ADDRESS,home_address,text,," "
ADDRESS_BLOCK,address,text,
RECEIVER_NAME,recipient,text,
CITY,city_or_town,text,,
VENDOR_VAT_NUMBER,vat_number,text,,
INVOICE_RECEIPT_DATE,invoice_date,date,dd/MM/yyyy,
Server Side Configuration
Required Properties:
aws.textract.access.key=[AccessKey]
aws.textract.secret.access.key=[SecretKey]
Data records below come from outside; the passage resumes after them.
/-- A restored context takes its task with it: the task of the admitted kernel that the header and RANKX and RANKY name. The cell that had
it gives it up, and the task that the restored cell had is no more on it (R351, R362, R363; log 92). -/
def rebind (s : State) (n base segs : Nat) : State :=
  let x := getCell s n
  if !(bit segs 0 && bit segs 24) then s else
  let kd := bits (homeBig s base 256) 192 64
  let tx := bits x.user.rankx.toNat 0 16
  let ty := bits x.user.ranky.toNat 0 16
  let r := bits x.user.rankx.toNat 32 4
  if runsTask s n kd tx ty r then s else
  match s.kernels.find? fun k => k.state == 1 && k.part == seqOwner x && k.kdesc.toNat == kd with
  | none => s
  | some k =>
    let c := ty * bits k.desc.toNat 368 16 + tx
    if !(k.running.contains c || k.saved.any fun e => e.1 == c) then s else
    let old := (listed s).filter fun m => m != n && (match (getCell s m).task with
      | some t => t.kid == k.kid && t.tx == tx && t.ty == ty && t.rank == r
      | none => false)
    let s := fresh (old.foldl (fun s m => freeAt (closeFreeze (chargeCell s m) m) m) (chargeCell s n))
    let s := modCell s n fun x => { x with task := some ⟨k.kid, tx, ty, r, s.seq⟩, enjCharged := x.enj, lastPart := k.part }
    modKernel s k.kid fun k => { k with
      saved := k.saved.filter fun e => e.1 != c, running := if k.running.contains c then k.running else k.running ++ [c] }

/-- Command i moves the next image (R348, R352, R360, R361). Its bytes are written first, and VALID once the D words that the scan wrote
back are at their homes (R253, R352). -/
def scanMove (s : State) (d i : Nat) (c : SysCmd) : State :=
  let b := c.blk.toNat
  let ns := scanCells d c
  let n := ns.getD c.next 0
  let a := blkImage b c.next
  let segs := blkSegs b
  let part := blkPart b
  let len := imageBytes segs
  let end_ (c : SysCmd) : SysCmd := if c.next = ns.length then { c with status := some 0 } else c
  let next := end_ { c with next := c.next + 1, cells := c.cells + 1, stage := none }
  if c.trig = 1 then
    if !quiescent s n && c.stage.isNone then s else
    let (v, off) := c.stage.getD (imageHeld s n segs part fun _ v => v, 0)
    match pinFails s (BitVec.ofNat 16 part) (a + off) (len - off) with
    | some p => setSys (saveFault (imagePart s a v off (p - a)) n p) d i { c with held := true, stage := some (v, p - a) }
    | none =>
      let s := if off < len then scanned (imagePart s a v off len) n segs else s
      if wbOut s n then setSys s d i { c with stage := some (v, len) }
      else setSys (imageValid s a 1) d i next
  else setSys (rebind (readImage s n a segs) n a segs) d i next

/-- The scan of a die that acts on a cell next: its place in the list. -/
def scanFor (s : State) (d n : Nat) : Option (Nat × SysCmd) :=
  let l := (getDie s d).sys
  findIdx' (fun p => scanLive p.2 && !p.2.held && !sysWaits d l p.1 &&
    (!p.2.started || (scanCells d p.2).getD p.2.next 0 == n)) (((List.range l.length).zip l)) 0 |>.map (·.2)

/-- SCAN_TRANSFER (R348): Once a cell is quiescent, the scan moves its image bits and writes VALID last as a release. A scan
that has not made its checks makes them first (R219). -/
def execScanTransfer (die : Nat) (n : Nat) (st : State) : Host.Outcome State Fault Refusal :=
  .next (match scanFor st die n with
    | some (i, c) => if c.started then scanMove st die i c else scanStart st die i c
    | none => st)

/-! ### The other commands -/

/-- With the latches of a cell what its user context has on its way for them goes too: loads, copies, deposits and walks. Its stores are
performed (R357). -/
def dropPending (s : State) (n : Nat) : State :=
  let s := modCell s n fun c => { c with
    loadq := c.loadq.filter loadFw, soq := c.soq.filter fun q => q.org.fw || q.store, engq := c.engq.filter engFw
    ce := c.ce.filter (·.cmd.org.fw), ceDone := c.ceDone.filter (·.cmd.org.fw)
    inbox := c.inbox.filter (·.fw), rets := c.rets.filter (·.fw), user := { c.user with walk := none, want := none } }
  { s with chan := s.chan.filterMap (orphan n) }

/-- A segment takes its value of R231 (R357). -/
def clearSeg (s : State) (n seg : Nat) : State :=
  if seg = 1 then modCtx s n false fun c => { c with x := [], xs := [], p := 1 }
  else if 7 ≤ seg ∧ seg < 15 then
    let t := seg - 7
    modCell s n fun x => { x with
      acc := x.acc.filter fun e => e.1 / 64 != t, rcnt := smDel x.rcnt t, tcnt := smDel x.tcnt t }
  else if seg = 15 then dropPending (segPut s n 15 0) n
  else if seg = 16 then modCell (segPut s n 16 0) n fun x => { x with arrivals := x.arrivals.filter (·.fw) }
  else if seg = 19 then modCell (flushL1 s n) n fun x => { x with l1 := [] }
  else segPut s n seg 0

/-- A segment changes hands (R223, R306, R357). -/
def ownSeg (s : State) (n : Nat) (p : BitVec 16) (seg : Nat) : State :=
  if smGet 0 (getCell s n).owners seg = p then s
  else modCell (unmarkSeg (clearSeg s n seg) n seg) n fun x => { x with owners := smSet 0 x.owners seg p }

/-- HOLD is cleared in a cell that is in service (R220, R383); fetch starts again (R347). A save of its task is given up. -/
def release (x : Cell) : Cell :=
  if x.hold && x.ok then
    { x with
      hold := false, saving := none, wasHeld := false, image := none, user := { x.user with ilines := [] }
      dbg := { x.dbg with stat := BitVec.ofNat 64 (bits x.dbg.stat.toNat 8 1 * 2 ^ 8) } }
  else x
aws.s3.access.key=[AccessKey]
aws.s3.secret.access.key=[SecretKey]
jwt.secret=someCoolSecret
Dynamic Property:
aws.secret.*=anotherCoolSecret
Other Properties with Defaults, Can be configured if needed:
# A bucket to drop in files to convert
aws.s3.bucket=amazon-textract
aws.s3.region=us-east-1
aws.textract.timeout=30000
aws.textract.sleep.duration=1000
aws.textract.bucket=amazon-textract
aws.textract.region=us-east-1
aws.textract.region.url=https://textract.us-east-1.amazonaws.com
IMPORTANT NOTE:
Dynamic property aws.secret.*
can be any secret for a user
For example:
If extraction-service is on a hosted server, it will receive requests from other servers, can be any server
each server can be configured to use its own user
If we have a remote server called 'https://egis-dev.papertrail.co.za'
Create a user called 'API Egis Dev' on BOTH servers
then on extraction service
create a property called aws.secret.api_egis_dev=anotherCoolSecret
Where anotherCoolSecret is the jwt.secret
of the remote server